### DIRECTIONS FOR THIS TASK
An exact copy of all the data is the expected answer.

### Stored data entries
-- ==== Sys2Proof/Machine/PortCommands.lean ====
section
/-!
DEFINITION. The commands of the port schedulers, FRAME_END, FRAME_BOUNDARY, PORT_LINK_UP and PORT_LINK_DOWN (R166, R171,
R176), the placing of a pending lost notice (R189), and POWER_ON.
-/

namespace Sys2Proof.Machine

/-- The current delivery of a port leaves, with the head entry of its destination and a closing mark (R166, R176). -/
def endCurrent (p : Port) (d : Fin 16) (s : State) : State :=
  (s.modDest d (fun x => { x with queue := x.queue.drop 1, closing := false })).modPort p
    (fun q => { q with current := none })

/-- The test of the batch whose pending count fell. -/
def testEntryBatch (id : Option Nat) (s : State) : State :=
  match id with
  | none => s
  | some b => testBatch b s

/-- Delivery end (R176): pending counts, freeing, retries, and the batch's tests. -/
def deliveryEnd (p : Port) (c : Delivery) (s : State) : State :=
  testEntryBatch (entryBatch s c.entry)
    (retryWaiting [c.dest] (lowerPending c.entry.sheet (endCurrent p c.dest s)))

/-- The frame of a closing destination ends before its delivery's last (R166): removed as undelivered. -/
def closingEnd (p : Port) (c : Delivery) (s : State) : State :=
  afterDrop c.dest (entryBatch s c.entry).toList (removeUndelivered c.dest (endCurrent p c.dest s) c.entry)

/-- An archive frame of the current delivery has been sent (R166, R171, R176). -/
def stripSent (p : Port) (c : Delivery) (s : State) : State :=
  if c.progress + 1 = c.entry.strips then deliveryEnd p c s
  else if (s.dest c.dest).closing then closingEnd p c s
  else s.modPort p (fun q => { q with current := some { c with progress := c.progress + 1 } })

/-- The frame in transmission on a port ends (R171). After RESTART an archive frame has no delivery (R178). -/
def frameEnds (p : Port) (s : State) : State :=
  let s1 := s.modPort p (fun q => { q with tx := none })
  match (s.port p).tx, (s.port p).current with
  | some (.archive _), some c => stripSent p c s1
  | _, _ => s1

/-- FRAME_END (R171): the frame in transmission ends, and the frame boundary makes its choice with the state left. -/
def execFrameEnd (p : Port) (s : State) : Answer :=
  .next (if (s.port p).tx.isSome then kickPorts (boundary p (frameEnds p s)) else s)

/-- FRAME_BOUNDARY (R172). -/
def execFrameBoundary (p : Port) (s : State) : Answer := .next (kickPorts (boundary p s))

/-- PENDING_LOST_NOTICE (R189): it takes a place of the notice queue when one is free. -/
def execPendingLostNotice (s : State) : Answer := .next (kickPorts (placePendingLost s))

/-- PORT_LINK_UP (R171). -/
def execPortLinkUp (p : Port) (s : State) : Answer :=
  .next (kickPorts (boundary p (s.modPort p (fun q => { q with linkUp := true }))))

/-- PORT_LINK_DOWN (R171): no frame is started while the link is DOWN, and a frame in transmission ends as sent. -/
def execPortLinkDown (p : Port) (s : State) : Answer :=
  .next (kickPorts (frameEnds p (s.modPort p (fun q => { q with linkUp := false }))))

/-- POWER_ON (R1, R194 and the power-on values of every chapter): power, or the RESET line. -/
def execPowerOn (pins : Vector (BitVec 8) 8) (straps laneLinks : BitVec 8) (linkA linkB : Bool) (s : State) : Answer :=
  .next { State.powerOn pins straps laneLinks linkA linkB with pending := s.pending }

end Sys2Proof.Machine
end

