-- ==== Sys2Proof/Machine/Step.lean ====
section
/-!
DEFINITION. The step: the command at the front of the queue, or, with none waiting, what the part does of itself.
-/

namespace Sys2Proof.Machine

/-- One step (log 2). -/
def step (s : State) : Host.Outcome State Fault Refusal :=
  match s.pending with
  | [] => .next (idle s)
  | c :: rest => exec c { s with pending := rest }

/-- The state with the command a table word spells at the front of its queue; unchanged where it spells none (log 24). -/
def State.withFetchWord (s : State) (nbits w : Nat) : State :=
  match decodeTableWord nbits w with
  | some c => { s with pending := c :: s.pending }
  | none => s

end Sys2Proof.Machine
end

### REPLY
-- ==== Sys2Proof/Machine/PortCommands.lean ====
section
/-!
DEFINITION. The commands of the port schedulers, FRAME_END, FRAME_BOUNDARY, PORT_LINK_UP and PORT_LINK_DOWN (R166, R171,
R176), the placing of a pending lost notice (R189), and POWER_ON.
-/

namespace Sys2Proof.Machine

/-- The current delivery of a port leaves, with the head entry of its destination and a closing mark (R166, R176). -/
def endCurrent (p : Port) (d : Fin 16) (s : State) : State :=
  (s.modDest d (fun x => { x with queue := x.queue.drop 1, closing := false })).modPort p
    (fun q => { q with current := none })

/-- The test of the batch whose pending count fell. -/
def testEntryBatch (id : Option Nat) (s : State) : State :=
  match id with
  | none => s
  | some b => testBatch b s

/-- Delivery end (R176): pending counts, freeing, retries, and the batch's tests. -/
def deliveryEnd (p : Port) (c : Delivery) (s : State) : State :=
  testEntryBatch (entryBatch s c.entry)
    (retryWaiting [c.dest] (lowerPending c.entry.sheet (endCurrent p c.dest s)))

/-- The frame of a closing destination ends before its delivery's last (R166): removed as undelivered. -/
def closingEnd (p : Port) (c : Delivery) (s : State) : State :=
  afterDrop c.dest (entryBatch s c.entry).toList (removeUndelivered c.dest (endCurrent p c.dest s) c.entry)

/-- An archive frame of the current delivery has been sent (R166, R171, R176). -/
def stripSent (p : Port) (c : Delivery) (s : State) : State :=
  if c.progress + 1 = c.entry.strips then deliveryEnd p c s
  else if (s.dest c.dest).closing then closingEnd p c s
  else s.modPort p (fun q => { q with current := some { c with progress := c.progress + 1 } })

/-- The frame in transmission on a port ends (R171). After RESTART an archive frame has no delivery (R178). -/
def frameEnds (p : Port) (s : State) : State :=
  let s1 := s.modPort p (fun q => { q with tx := none })
  match (s.port p).tx, (s.port p).current with
  | some (.archive _), some c => stripSent p c s1
  | _, _ => s1

/-- FRAME_END (R171): the frame in transmission ends, and the frame boundary makes its choice with the state left. -/
def execFrameEnd (p : Port) (s : State) : Answer :=
  .next (if (s.port p).tx.isSome then kickPorts (boundary p (frameEnds p s)) else s)

/-- FRAME_BOUNDARY (R172). -/
def execFrameBoundary (p : Port) (s : State) : Answer := .next (kickPorts (boundary p s))

/-- PENDING_LOST_NOTICE (R189): it takes a place of the notice queue when one is free. -/
def execPendingLostNotice (s : State) : Answer := .next (kickPorts (placePendingLost s))

/-- PORT_LINK_UP (R171). -/
def execPortLinkUp (p : Port) (s : State) : Answer :=
  .next (kickPorts (boundary p (s.modPort p (fun q => { q with linkUp := true }))))

/-- PORT_LINK_DOWN (R171): no frame is started while the link is DOWN, and a frame in transmission ends as sent. -/
def execPortLinkDown (p : Port) (s : State) : Answer :=
  .next (kickPorts (frameEnds p (s.modPort p (fun q => { q with linkUp := false }))))

/-- POWER_ON (R1, R194 and the power-on values of every chapter): power, or the RESET line. -/
def execPowerOn (pins : Vector (BitVec 8) 8) (straps laneLinks : BitVec 8) (linkA linkB : Bool) (s : State) : Answer :=
  .next { State.powerOn pins straps laneLinks linkA linkB with pending := s.pending }

end Sys2Proof.Machine
end

-- ==== Sys2Proof/Machine/Step.lean ====
section
/-!
DEFINITION. The step: the command at the front of the queue, or, with none waiting, what the part does of itself.
-/

namespace Sys2Proof.Machine

/-- One step (log 2). -/
def step (s : State) : Host.Outcome State Fault Refusal :=
  match s.pending with
  | [] => .next (idle s)
  | c :: rest => exec c { s with pending := rest }

/-- The state with the command a table word spells at the front of its queue; unchanged where it spells none (log 24). -/
def State.withFetchWord (s : State) (nbits w : Nat) : State :=
  match decodeTableWord nbits w with
  | some c => { s with pending := c :: s.pending }
  | none => s

end Sys2Proof.Machine
end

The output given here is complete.